The Final Feast

Symbolism, Imagery, Allegory

The Happy Meal

The meeting between the pigs and humans at the end of Animal Farm alludes to the Tehran Conference of 1943 and the beginning of the Cold War.

The Sit-Down Meal

At the end of the novel, the animals peek through a farmhouse window as the pigs explain to the humans that there must have been some misunderstanding. See, they never meant to incite rebellion; their entire goal has been "to live at peace and in normal business relations" (10.27).

A.k.a., the rebellion is dead. "Normal business relations" is code for capitalism—at least, capitalism in relation to the rest of the world. Behind this farmhouse meeting is the Tehran Conference, a November 1943 meeting between the World War II Allied leaders Franklin Roosevelt (U.S.), Winston Churchill (U.K.), and… Dear Leader Stalin himself (U.S.S.R.).

At this point in the war, Stalin's army was looking pretty successful, and the other leaders wanted his help. In exchange, he got them to promise to support his government and also to give him most of eastern Poland. Churchill and Roosevelt decided that Stalin's demands were a small price to pay for winning the war. But plenty of other people in the West—like Orwell—saw it as a sellout at best and a compromise with an evil dictator at worst.

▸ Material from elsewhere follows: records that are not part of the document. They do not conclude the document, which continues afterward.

/-! ## Background work (R181) -/

/-- A background class has work waiting. -/
def bgWork (s : State) (n : Nat) : Bool :=
  if n = 0 then railList.any fun i => !(s.rail i).delta.isEmpty
  else if n = 1 then !s.recd.buf.isEmpty || s.recd.flush || s.recd.erasing.isSome || s.nv.jobs.any fun j => match j.use with
    | .record _ => true | .clear _ => true | _ => false
  else if n = 2 then !s.jrn.waiting.isEmpty
  else if n = 3 then s.nv.jobs.any fun j => match j.use with
    | .image _ => true | .genState _ => true | .tag _ => true | _ => false
  else if n = 4 then (s.fw.sess.elim false fun x => x.busy) ||
    s.nv.jobs.any fun j => match j.use with | .fwState _ => true | _ => false
  else if n = 5 then s.nv.sweep || s.nv.intent.isSome
  else if n = 6 then s.cb 0x7000 6 || s.cnv.calState = 1 || s.cnv.calState = 3
  else s.drt.other

/-- DETAIL P of the present state (R472). -/
def detNow (s : State) (rect : Nat) : BitVec 128 :=
  let c := s.cf 0x6400 1 0
  let e := s.cf 0x6400 7 2
  detP (toBits 16 (s.engRes c e (s.entry c e).res)) s.drt.pMeas ((activeCap s).getD 0) s.dmp.level rect s.inl.shedV

/-- A class is tried against the balances the candidates left (R181); the flush of an image of severity 3 is admitted whatever
they are (R394). -/
def tryClass (n : Nat) (p : Pass) : Pass :=
  let s := p.s
  if !bgWork s n then p
  else
    let w := s.cw (0x6030 + 4 * n)
    let cost := fld w 11 4
    let free := s.inl.loss && n ≤ 1
    let now := n = 1 && s.recd.urgent
    if now || ((free || cost ≤ p.b.power) && 16 * fld w 19 12 ≤ p.b.thermal) then
      { p with b := { p.b with power := p.b.power - cost }
               s := { s with drt := { s.drt with bg := s.drt.bg ||| 2 ^ n, refused := tset 0 s.drt.refused n 0 } } }
    else
      let k := tget 0 s.drt.refused n + 1
      if 16 ≤ k then
        { p with s := raise 0x43 s.tsB (detNow s n) { s with drt := { s.drt with refused := tset 0 s.drt.refused n 0 } } }
      else { p with s := { s with drt := { s.drt with refused := tset 0 s.drt.refused n k } } }

/-- The classes in PRIO order, then ascending (R181). -/
def classOrder (s : State) : List Nat :=
  (List.range 16).reverse.flatMap fun pr => (List.range 8).filter fun n => s.cf (0x6030 + 4 * n) 3 0 = pr

/-- The candidates of a pass: a member or shadow tries none (R182), nor does the quiet tick of a handover (R350). -/
def passCands (s : State) : List PCand := if s.role = 2 || s.shadow || s.pair.quiet then [] else candidates s

/-- The entry of the admission log that opens a pass (R183). -/
def passSummary (s : State) (b : Bal) : ALog :=
  { frame := s.clk.frame, jseq := s.jrn.head, inrush := b.inrush, power := b.power, thermal := b.thermal
    id := (passCands s).length, kind := 7 }

/-- The candidates are tried in order; a pass with a grant is logged (R110, R180, R183). -/
def tryCands (b : Bal) (s : State) : Pass :=
  let p := (passCands s).foldl tryCand { s := s, b := b }
  { p with s := if p.grants = 0 then p.s else each (passSummary s b :: p.log) alogAdd p.s }

/-- The background classes are tried against what is left (R181). -/
def tryClasses (p : Pass) : Pass := (classOrder p.s).foldl (fun q n => tryClass n q) p

/-- The balances a pass leaves are shown (R200). -/
def passEnd (p : Pass) : State :=
  { p.s with drt := { p.s.drt with
    inrush := p.b.inrush, power := p.b.power, thermal := p.b.thermal, tick := p.s.tickNo % 2 ^ 32 } }

/-- LEDGER_PASS: T1.2 (R110, R180 to R183). A shadow replenishes its accounts but runs no pass (R182). -/
def ledgerPass (s : State) : State :=
  match s.drt.latched with
  | none => s
  | some l =>
    if (s.eng 1).halted then s
    else if s.shadow then
      passEnd { s := { s with drt := { s.drt with latched := none, bg := 0 } }, b := { inrush := l.1, power := l.2.1, thermal := l.2.2 } }
    else passEnd (tryClasses (tryCands { inrush := l.1, power := l.2.1, thermal := l.2.2 }
      { s with drt := { s.drt with latched := none, bg := 0 } }))

end Sys2Proof.Machine
end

No wonder we end on this line: "The creatures outside looked from pig to man, and from man to pig, and from pig to man again; but already it was impossible to say which was which" (10.32).

That's how we know Animal Farm is more than a simple anti-communist allegory. It's an anti-everything allegory. The pigs and men are identical, and they're both cheating each other: "Napoleon and Mr. Pilkington had each played an ace of spades simultaneously" (10.32).

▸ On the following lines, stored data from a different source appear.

/-- The draught, damper, sharing and input-loss block (R200 to R203). -/
def roDrt (s : State) (o : Nat) : Nat :=
  if o = 0x6050 then put s.drt.inrush 0 16 + put s.drt.power 16 16
  else if o = 0x6054 then put s.drt.thermal 0 16 + put s.drt.debt 16 16
  else if o = 0x6058 then s.drt.tick % 2 ^ 32
  else if o = 0x605C then put (sat 0xFFFF (commitP s)) 0 16 + put s.drt.bg 16 8
  else if o = 0x6060 then s.drt.head % 2 ^ 32
  else if o = 0x6108 then roDmpStat s
  else if o = 0x610C then roDmpAcap s
  else if o = 0x6304 then
    (rectList.map fun n => put (b2n (s.rectOn n)) n 1).foldl (· + ·) 0 + put s.shr.spread 16 16
  else if o = 0x6450 then roInlStat s
  else if o = 0x6454 then put s.inl.runtime 0 16
  else 0

/-- CNV_CSTATc and the other per-core words (R245). -/
def roCore (s : State) (c o : Nat) : Nat :=
  let k := s.core c
  if o = 0 then
    b2n k.powered + put (b2n (s.refm (pairOf c)).rdy) 1 1 + put (b2n k.lp) 2 1 + put (b2n (s.suspect c)) 3 1 +
      ([0, 1, 2, 3].map fun i => put (b2n (s.slice c i).clamp.isSome) (4 + i) 1 + put (b2n (s.slice c i).scrub.isSome) (8 + i) 1).foldl (· + ·) 0
  else if o = 4 then put k.scrubs 0 16 + put k.drops 16 16
  else if o = 8 then put k.urgLost 0 8 + put k.trgOvl 8 8 + put k.ovrs 16 16
  else if o = 0xC then k.leave.toNat % 2 ^ 32
  else if o = 0x10 then k.leave.toNat / 2 ^ 32
  else if within 0x14 0x20 o then put (b2n (s.urg c ((o - 0x14) / 4)).busy) 12 1
  else if within 0x24 0x40 o then
    let n := (o - 0x24) / 4
    let r := tget {} k.hk n
    put r.code 0 12 + put (b2n r.ovr) 12 1 + put (b2n r.under) 13 1 + put (b2n r.valid) 14 1 + put (sbits 16 (tget 0 k.hkVal n)) 16 16
  else if within 0x44 0x63 o then
    let x := s.slice c ((o - 0x44) / 8)
    if o % 8 = 4 then put (sbits 16 x.ofs) 0 16 + put (sbits 8 x.trim) 16 8
    else put (sbits 18 x.gain) 0 18 + put (b2n x.conv) 18 1
  else 0

/-- CNV_RESe_LO (R247). -/
def roResLo (s : State) (e : Nat) : Nat :=
  let x := s.entry s.cnv.wsel e
  let r := x.res
  put r.code 0 12 + put (b2n r.ovr) 12 1 + put (b2n r.under) 13 1 + put (b2n r.valid) 14 1 + put (b2n r.rcv) 15 1 +
    put (b2n r.urg) 16 1 + put (b2n r.sus) 17 1 + put (b2n r.miss) 18 1 + put (b2n (x.win = .inside)) 19 1 + put r.slice 20 2 +
    put r.ts.frac.toNat 24 8

/-- The converter block (R244 to R248). -/
def roCnv (s : State) (o : Nat) : Nat :=
  if o = 0x7008 then
    b2n (s.refm 0).rdy + put (b2n (s.refm 1).rdy) 1 1 + put (b2n (s.refm 0).fault) 2 1 + put (b2n (s.refm 1).fault) 3 1
  else if o = 0x700C ∨ o = 0x7010 then
    let p := (o - 0x700C) / 4
    let x := s.ppair p
    put x.suspect 16 2 + put x.disagree 18 3 + put (b2n (s.pairOn p)) 21 1
  else if o = 0x7014 then put s.cnv.trgLevel 8 4
  else if o = 0x7018 then put s.inl.code 0 12 + put (b2n s.shedArmed) 12 1 + put (b2n s.inl.below) 13 1 + put s.inl.run 14 2
  else if o = 0x701C then put s.cnv.wsel 8 2 + put s.cnv.cblk 10 2
  else if o = 0x7020 then put s.cnv.lost 16 16
  else if o = 0x7024 then put s.cnv.calState 0 2 + put s.cnv.calDone 2 8 + put s.cnv.calResult 10 4
  else if within 0x7100 0x72FF o then roCore s ((o - 0x7100) / 0x80) (o % 0x80)
  else if within 0x7C00 0x7DFF o then
    (if o % 8 = 0 then roResLo s ((o - 0x7C00) / 8) else tget 0 s.cnv.resHi ((o - 0x7C00) / 8))
  else 0

/-- STG_STATs (R285). -/
def roStgStat (s : State) (st : Nat) : Nat :=
  let x := s.stg st
  let up := if x.st = .unused then [] else s.healthy st
  x.st.code + (up.map fun k => put 1 (4 + k) 1).foldl (· + ·) 0 + put (b2n x.sat) 12 1 + put (b2n x.ovf) 13 1 +
    put x.fcause 14 4 + put x.consecHic 18 8 + put (b2n x.floored) 26 1 + put (b2n x.sus) 27 1

/-- The stage block (R285 to R287). -/
def roStg (s : State) (o : Nat) : Nat :=
  if o < 0x8200 then
    let st := (o - 0x8000) / 0x80
    let x := s.stg st
    let k := o % 0x80
    if k = 0x24 then roStgStat s st
    else if k = 0x28 then put x.sp 0 24
    else if k = 0x2C then put x.vset 0 24
    else if k = 0x30 then put x.slew 0 12
    else if k = 0x34 then sbits 24 x.u
    else if k = 0x38 then put x.hiccups 0 16 + put x.regTicks 16 16
    else if k = 0x3C then put x.vout 0 16 + put x.iout 16 16
    else if k = 0x40 then put (b2n x.pending) 1 1
    else 0
  else if within 0x8400 0x84FF o ∧ o % 8 = 4 then
    let p := (o - 0x8400) / 8
    let y := s.phase p
    sbits 16 y.trim + put y.limcnt 16 8 + put (b2n ((s.stg (p / 8)).dropped.testBit (p % 8))) 24 1 + put y.why 25 2
  else 0

/-- Members whose rails are unknown (R336). -/
def unknownMembers (s : State) : Nat :=
  if s.role ≠ 1 then 0
  else ((List.range 8).map fun m =>
    if m ≠ s.index && (s.cf 0x4008 12 5).testBit m && !(s.view (96 * m)).known then 2 ^ m else 0).foldl (· + ·) 0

The moment that ace of spades hits the table is the allegorical beginning of the Cold War, a decade-long mostly non-military conflict between the U.S.S.R. and the U.S. that was so tense that kids in both countries had nuclear bomb drills at school. (Ask your grandparents.)

In 1941, the leaders the Allied countries were willing to compromise with Stalin. Maybe they even believed he wasn't so bad. But not Orwell. Orwell could see the cards on the table.